Data excerpts:
-- ==== Sys2Proof/Machine/Flags.lean ====
section
/-! DEFINITION. The status word's flags and the flag rules of R48, R61 and R62. -/

namespace Sys2Proof.Machine

def swV (sw : W20) : Bool := sw.getLsbD 0
def swC (sw : W20) : Bool := sw.getLsbD 1
def swZ (sw : W20) : Bool := sw.getLsbD 2
def swN (sw : W20) : Bool := sw.getLsbD 3
def swPriv (sw : W20) : Bool := sw.getLsbD 19

/-- The status word with all four flags written; PRIV and IMASK stay. -/
def swFlags (sw : W20) (n z c v : Bool) : W20 :=
  (sw &&& 0xFFFF0) ||| BitVec.ofNat 20 (8 * bit n + 4 * bit z + 2 * bit c + bit v)

/-- The status word with Z written alone. -/
def swSetZ (sw : W20) (z : Bool) : W20 := swFlags sw (swN sw) z (swC sw) (swV sw)

/-- The top bit of an `n`-bit number. -/
def topBit (n r : Nat) : Bool := r / 2 ^ (n - 1) % 2 = 1

/-- Result, carry and overflow of `x + y + cin` over `n` bits (R61). -/
def addFlags (n x y cin : Nat) : Nat × Bool × Bool :=
  let s := x + y + cin
  let r := s % 2 ^ n
  (r, 2 ^ n ≤ s, topBit n x == topBit n y && topBit n r != topBit n x)

/-- Subtraction adds the inverted operand with a carry in of 1 (R61). -/
def subFlags (n x y : Nat) : Nat × Bool × Bool := addFlags n x (2 ^ n - 1 - y) 1

/-- The arith rule. -/
def swArith (n : Nat) (sw : W20) (p : Nat × Bool × Bool) : W20 :=
  swFlags sw (topBit n p.1) (p.1 = 0) p.2.1 p.2.2

/-- The logic rule: C kept, V 0. -/
def swLogic (sw : W20) (r : Nat) : W20 := swFlags sw (topBit 20 r) (r = 0) (swC sw) false

/-- The shift rule: C the last bit shifted out, kept when there is none; V 0. -/
def swShift (n : Nat) (sw : W20) (r : Nat) (c : Option Bool) : W20 :=
  swFlags sw (topBit n r) (r = 0) (c.getD (swC sw)) false

/-- The count rule: C and V kept. -/
def swCount (sw : W20) (r : Nat) : W20 := swFlags sw (topBit 20 r) (r = 0) (swC sw) (swV sw)

/-- The mul rule: C and V 0. -/
def swMul (n : Nat) (sw : W20) (r : Nat) : W20 := swFlags sw (topBit n r) (r = 0) false false

/-- The div rule: C 0, V on a zero divisor or a quotient out of range. -/
def swDiv (sw : W20) (q : Nat) (v : Bool) : W20 := swFlags sw (topBit 20 q) (q = 0) false v

/-- The conditions of R62; `none` for the illegal value 0xF. -/
def condition (sw : W20) (cond : Nat) : Option Bool :=
  let n := swN sw
  let z := swZ sw
  let c := swC sw
  let v := swV sw
  match cond with
  | 0x0 => some z
  | 0x1 => some !z
  | 0x2 => some c
  | 0x3 => some !c
  | 0x4 => some n
  | 0x5 => some !n
  | 0x6 => some v
  | 0x7 => some !v
  | 0x8 => some (c && !z)
  | 0x9 => some (!c || z)
  | 0xA => some (n == v)
  | 0xB => some (n != v)
  | 0xC => some (!z && n == v)
  | 0xD => some (z || n != v)
  | 0xE => some true
  | _ => none

end Sys2Proof.Machine
end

To do: Find how many lines of the listing include the string "Machine" and give that number, nothing else.

Task result: 3